La légende de Saint Hubert


A la fin du moyen-âge, le seigneur de la Séguinière Monsieur Lyrot de La Renolière venait souvent passer quelques jours dans son château. Il aimait chasser dans la grande forêt qui occupait le nord de son domaine. Lors d'une chasse, il fut mordu par un chien qui lui transmit la rage. Cette maladie n'avait aucun remède. De jour en jour l'état du seigneur se dégradait. Pour seul soin, il priait dans la chapelle de son château en invoquant Saint-Hubert qui, lui avait-on dit, guérissait ce terrible mal.

  

 

Dans un moment de désespoir, il fit la promesse, contre sa guérison, qu'il irait se recueillir sur la tombe du saint dans les Ardennes belge et construirait, dans sa petite chapelle qui deviendra plus tard l'église de la Séguinière, un monument à sa mémoire.

 Peu à peu, son état s'améliora et sa guérison fut totale. Il tint la promesse faite en entreprenant un long voyage vers les Ardennes, un parcours ponctué de chemin creux, de sentiers caillouteux. Enfin, il pu s'agenouillé devant le tombeau de Saint-Hubert. Dans les moindres détails, il observa les sculptures, les décors et l'environnement  de ce sanctuaire pour les reproduire à la Séguinière.

Mais avant de partir, il ne pu s'empêcher de dérober, discrètement, un doigt du saint dont les reliques étaient exposées. Très rapidement, il s'éclipsa et prit, à toute allure, le chemin du retour.
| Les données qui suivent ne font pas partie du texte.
-- ==== Sys2Proof/Certificates/Slice0/Obligations.lean ====
section
/-! DEFINITION. The statements for the provers. Their words are those of Sys2Proof/Safety.lean. Unless a statement says
otherwise it holds for every state, one that no run reaches included. -/

open Sys2Proof Sys2Proof.Machine

/-! ## Encoding -/

/-- Decoding the words of a well-formed instruction gives it back, whatever words follow (30_encoding.md R80 to R112).
That unused fields are written as ones and ignored is the spec's decision D2 (log 11). -/
def Obligations.DecodeOfEncodeIsTheInstruction : Prop :=
  ∀ (i : Instr) (rest : List Word), i.wf = true → decodeWords (encode i ++ rest) = .ok i

/-- Whatever the decoder answers is a well-formed instruction. -/
def Obligations.DecodedInstructionIsWellFormed : Prop :=
  ∀ (w o1 o2 : Word) (i : Instr), decode w o1 o2 = .ok i → i.wf = true

/-- The decoder refuses exactly the unassigned slots, by their name: with `xP` = 1 the 37 values of `op` that R120 lists,
with `xP` = 0 every value of `op` that is blank in the grid of R112. That the fetch of one ends the run is decision D3. -/
def Obligations.DecoderRefusesExactlyTheUnassignedSlots : Prop :=
  let unassignedStandard : List Byte :=
    [0x03, 0x04, 0x07, 0x0C, 0x12, 0x14, 0x17, 0x1A, 0x1C, 0x23, 0x27, 0x32, 0x34, 0x37, 0x3A, 0x3C, 0x43, 0x44, 0x47,
      0x57, 0x63, 0x64, 0x67, 0x77, 0x80, 0x82, 0x83, 0x87, 0x92, 0xA3, 0xA7, 0xC3, 0xC7, 0xD4, 0xE3, 0xE7, 0xF4]
  let assignedAlternate : List Byte :=
    [0x06, 0x08, 0x0A, 0x0E, 0x0F, 0x10, 0x13, 0x16, 0x1E, 0x1F, 0x28, 0x30, 0x46, 0x48, 0x4A, 0x4E, 0x4F, 0x50, 0x53,
      0x56, 0x5E, 0x5F, 0x61, 0x62, 0x65, 0x68, 0x69, 0x6B, 0x6D, 0x70, 0x71, 0x75, 0x79, 0x7B, 0x7D, 0x81, 0x85, 0x89,
      0x8A, 0x8B, 0x8D, 0x90, 0x91, 0x95, 0x98, 0x99, 0x9B, 0x9D, 0xA0, 0xA1, 0xA2, 0xA4, 0xA5, 0xA6, 0xA8, 0xA9, 0xAA,
      0xAB, 0xAC, 0xAD, 0xAE, 0xAF, 0xB0, 0xB1, 0xB2, 0xB3, 0xB4, 0xB5, 0xB6, 0xB7, 0xB8, 0xB9, 0xBB, 0xBC, 0xBD, 0xBE,
      0xBF, 0xC1, 0xC5, 0xC8, 0xC9, 0xCA, 0xCB, 0xCD, 0xD0, 0xD1, 0xD2, 0xD5, 0xD9, 0xDB, 0xDD, 0xE0, 0xE1, 0xE2, 0xE4,
      0xE5, 0xE8, 0xE9, 0xEA, 0xEB, 0xEC, 0xED, 0xF0, 0xF1, 0xF2, 0xF5, 0xF7, 0xF9, 0xFB, 0xFC, 0xFD]
  ∀ (w o1 o2 : Word),
    (decode w o1 o2 = .error (.unassigned (w.getLsbD 15) (w.extractLsb' 0 8)) ↔
        if w.getLsbD 15 = true then w.extractLsb' 0 8 ∈ unassignedStandard
        else w.extractLsb' 0 8 ∉ assignedAlternate) ∧
      ((∃ i, decode w o1 o2 = .ok i) ∨
        decode w o1 o2 = .error (.unassigned (w.getLsbD 15) (w.extractLsb' 0 8)))

/-- A decoded instruction is one to three words long and does not depend on the words past its length, and the encoding
of a well-formed instruction has exactly that many words (30_encoding.md section 1; the sizes of `imm` and `rel` are
decision D6, log 18). -/
def Obligations.InstructionDependsOnlyOnItsOwnWords : Prop :=
  (∀ (w o1 o2 : Word) (i : Instr), decode w o1 o2 = .ok i →
    1 ≤ i.len ∧ i.len ≤ 3 ∧ (i.len ≤ 2 → ∀ q, decode w o1 q = .ok i) ∧ (i.len = 1 → ∀ p q, decode w p q = .ok i)) ∧
  (∀ i : Instr, i.wf = true → (encode i).length = i.len)

/-- The constant of the DEX group is `8 - xN` in each of its seven slots; INC and DEC do not use the field, they step their
operand by 1 whatever the opcode word (30_encoding.md section 1, 41_group1_shifts.md section 2,
47_group7_index_incdec.md section 1). That the field is bits 13:11 is decision D1, that INA, DES and INS use it decisions
D4 and D29, that an 8 bit write keeps the upper bits D7, that a write to PC is a jump D10 (log 16, log 18). -/
def Obligations.CountFieldGivesEightMinusN : Prop :=
  (∀ (w o1 o2 : Word) (i : Instr), decode w o1 o2 = .ok i → ∀ k,
    ((∃ d t, i = .dex d k t ∨ i = .dey d k t ∨ i = .inx d k t ∨ i = .iny d k t ∨ i = .ina d k t) ∨
      ∃ d g, i = .des d k g ∨ i = .ins d k g) →
    k + (w.extractLsb' 11 3).toNat = 8) ∧
  (∀ (w o1 o2 : Word) (d : Width) (p : Place) (s : State), s.Inv →
    (decode w o1 o2 = .ok (.inc d p) →
      ∃ t, exec (.inc d p) s = .next t ∧ PlaceHolds s t p.len d p ((s.advance p.len).placeValue d p + 1)) ∧
    (decode w o1 o2 = .ok (.dec d p) →
      ∃ t, exec (.dec d p) s = .next t ∧ PlaceHolds s t p.len d p ((s.advance p.len).placeValue d p - 1)))

/-- Sanity: one word of each group, written bit by bit from the encoding, decodes to its instruction. The words rest on the
spec's own decisions (log 18): the bit order D1, the format of an alternate D4, the masks of field S for ASL acc, CPX acc
and TAX D5, the operand of BNE D6, the register of DES for `xX` = 111 D29. -/
def Obligations.SpecEncodingsDecodeToTheirInstructions : Prop :=
  decode 0b1000010110111101 0x0000 0x0010 = .ok (.lda .long 0 (.mem (.absX 0x1000 ⟨.file 1, .long⟩))) ∧
  decode 0b1011010000001010 0 0 = .ok (.asl .long (.acc (.x 0))) ∧
  decode 0b1111111111010000 0xFFFD 0 = .ok (.bne .byte 0xFFFFFFFD) ∧
  decode 0b1111111101101100 0x0000 0x0010 = .ok (.jmp (.ind 0x1000)) ∧
  decode 0b1000010100000000 0 0 = .ok (.brk 5) ∧
  decode 0b0111111111101010 0 0 = .ok .wai ∧
  decode 0b1001110011100010 0 0 = .ok (.cpx .long 1 (.acc (.a 0))) ∧
  decode 0b0010011111001010 0 0 = .ok (.des .long 4 .sp) ∧
  decode 0b1000101001001000 0 0 = .ok (.pha .long 0 (.x 2)) ∧
  decode 0b1111101001100000 0 0 = .ok (.rts (.x 2)) ∧
  decode 0b1000110110101010 0 0 = .ok (.tax .long 0 (.x 1))

/-- The S table: the register of each of the sixteen numbers; bits 3:2 select the file, bits 1:0 the register in it; and
every register has one number (10_state.md R22). -/
def Obligations.RegistersAreNumberedByTheSTable : Prop :=
  Reg.ofNumber 0b0000 = .a 0 ∧ Reg.ofNumber 0b0001 = .a 1 ∧ Reg.ofNumber 0b0010 = .a 2 ∧ Reg.ofNumber 0b0011 = .a 3 ∧
  Reg.ofNumber 0b0100 = .y 0 ∧ Reg.ofNumber 0b0101 = .y 1 ∧ Reg.ofNumber 0b0110 = .y 2 ∧ Reg.ofNumber 0b0111 = .y 3 ∧
  Reg.ofNumber 0b1000 = .x 0 ∧ Reg.ofNumber 0b1001 = .x 1 ∧ Reg.ofNumber 0b1010 = .x 2 ∧ Reg.ofNumber 0b1011 = .x 3 ∧
  Reg.ofNumber 0b1100 = .g3 .pc ∧ Reg.ofNumber 0b1101 = .g3 .z0 ∧ Reg.ofNumber 0b1110 = .g3 .z1 ∧
  Reg.ofNumber 0b1111 = .g3 .sp ∧
  (∀ k : BitVec 4, (Reg.ofNumber k).number = k) ∧ (∀ r : Reg, Reg.ofNumber r.number = r)

/-- The slot `xP` = 1, `op` = `$00` is BRK, its 7 bit field is bits 14:8 of the opcode word, whatever they are, and vector
`V` lies at `$FFFFFF00 + 2*V`; 127 gives `$FFFFFFFE` (30_encoding.md section 1, 44_group4_brk.md). The places of `xP` and
of the field in the word are decision D1 (log 18). -/
def Obligations.BreakVectorLiesAtTwiceItsNumber : Prop :=
  (∀ (w o1 o2 : Word), w.getLsbD 15 = true → w.extractLsb' 0 8 = 0x00 →
    decode w o1 o2 = .ok (.brk (w.extractLsb' 8 7))) ∧
  (∀ v : BitVec 7, (vectorAddress v).toNat = 0xFFFFFF00 + 2 * v.toNat) ∧
  vectorAddress 127 = 0xFFFFFFFE

/-! ## Words, longwords and memory -/

/-- `join` lays the bytes of two words out as `w1[15:8] : w0[15:8] : w1[7:0] : w0[7:0]`, and `split` undoes it, each the
inverse of the other (00_scope.md R9). -/
def Obligations.JoinAndSplitAreInverse : Prop :=
  (∀ w0 w1 : Word, (join w0 w1).toNat =
      w1.toNat / 256 * 2 ^ 24 + w0.toNat / 256 * 2 ^ 16 + w1.toNat % 256 * 2 ^ 8 + w0.toNat % 256) ∧
  (∀ v : Long, (splitLow v).toNat = v.toNat / 2 ^ 16 % 256 * 2 ^ 8 + v.toNat % 256 ∧
      (splitHigh v).toNat = v.toNat / 2 ^ 24 * 2 ^ 8 + v.toNat / 2 ^ 8 % 256) ∧
  (∀ v : Long, join (splitLow v) (splitHigh v) = v) ∧
  (∀ w0 w1 : Word, splitLow (join w0 w1) = w0 ∧ splitHigh (join w0 w1) = w1) ∧
  join 0xAABB 0xCCDD = 0xCCAADDBB

/-- A longword write puts `split(v)` into the two words, all 16 bits of both, wrapping at the top of memory; it reads back
as `v`; a byte read sees bits 7:0 of its word, so bytes of `v` at the two addresses; nothing else changes
(20_memory.md R53, R54, R56). -/
def Obligations.LongwordWriteReadsBack : Prop :=
  ∀ (m : Memory) (a : Long) (v : Long), m.wf = true →
    (m.write a .long v).readWord a = splitLow v ∧ (m.write a .long v).readWord (a + 1) = splitHigh v ∧
    (∀ b, m.read b .long = join (m.readWord b) (m.readWord (b + 1))) ∧
    (∀ b, m.read b .byte = (m.readWord b).extractLsb' 0 8) ∧
    (m.write a .long v).read a .long = v ∧
    (m.write a .long v).read a .byte = v.extractLsb' 0 8 ∧
    (m.write a .long v).read (a + 1) .byte = v.extractLsb' 8 8 ∧
    (∀ k, k ∉ cellsOf a .long → (m.write a .long v).readByte k = m.readByte k) ∧
    (∀ b, b ≠ a → b ≠ a + 1 → (m.write a .long v).readWord b = m.readWord b)

/-- A byte write changes bits 7:0 of one word and keeps bits 15:8 (20_memory.md section 2; decision D7); a byte read
ignores bits 15:8. -/
def Obligations.ByteWriteKeepsTheUpperHalf : Prop :=
  ∀ (m : Memory) (a : Long) (v : Byte), m.wf = true →
    (m.write a .byte v).readWord a = (m.readWord a).extractLsb' 8 8 ++ v ∧
    (m.write a .byte v).read a .byte = v ∧
    (∀ b, m.read b .byte = (m.readWord b).extractLsb' 0 8) ∧
    (∀ k, k ∉ cellsOf a .byte → (m.write a .byte v).readByte k = m.readByte k) ∧
    (∀ b, b ≠ a → (m.write a .byte v).readWord b = m.readWord b)

/-- The model's own representation (log 1): canonical memories that read alike are equal data, and undoing a write by
writing the old datum back gives the very same memory. -/
def Obligations.CanonicalMemoriesThatReadAlikeAreEqual : Prop :=
  (∀ m₁ m₂ : Memory, m₁.wf = true → m₂.wf = true → (∀ k, m₁.readByte k = m₂.readByte k) → m₁ = m₂) ∧
  (∀ (m : Memory) (a : Long) (w : Width) (v : BitVec w.bits), m.wf = true →
    (m.write a w v).write a w (m.read a w) = m)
Les habitants, gardiens du tombeau, se rendirent vite compte du vol et prirent en chasse notre intrépide chevalier.  

Lorsqu'ils le rattrapèrent, ils lui imposèrent une fouille totale, de ses vêtements, de ses sous-vêtements, et même au delà, sous le regard impassible de son cheval. Malgré leur recherche poussée, ils ne trouvèrent rien et furent obligés de laisser partir, avec regret, le cavalier et sa monture.

En s'éloignant, le chevalier fit une caresse amicale à son cheval et retira le doigt du saint qui était caché dans une oreille de l'animal.

Arrivé à la Séguinière, le cheval fit une ruade et frappa le portail de l'église avec tellement de force que la marque de son sabot s'y imprima. Cette empreinte fut très longtemps visible, jusqu'à la destruction de la porte pendant les guerres de Vendée.

Depuis ces temps anciens, on dit que jamais plus personne ne fut atteint de la rage sur le territoire de la Séguinière. Le dimanche après la Toussaint, la fête du patron des chasseurs Saint-Hubert étant le trois novembre, de nombreux pèlerins venaient prier devant l'autel de Saint-Hubert. Certains restaient à genou en tenant une bougie dans la main jusqu'à ce que la flamme vienne leur lécher le bout des doigts. Ce geste rappelait, par tradition, la clef de saint-Hubert qui était rougit et que l'on appliquait sur les morsures pour empêcher les personnes d'attraper la rage. Mais cette clef est, depuis bien longtemps, perdue.

 

 Après la messe, les gens avaient besoin de se restaurer. Les habitants de la Séguinière leur offraient donc à boire et à manger. Au fil du temps, le pèlerinage a cédé la place à notre fête locale qui existe toujours et que l'on appelle aujourd'hui la fête des boudins.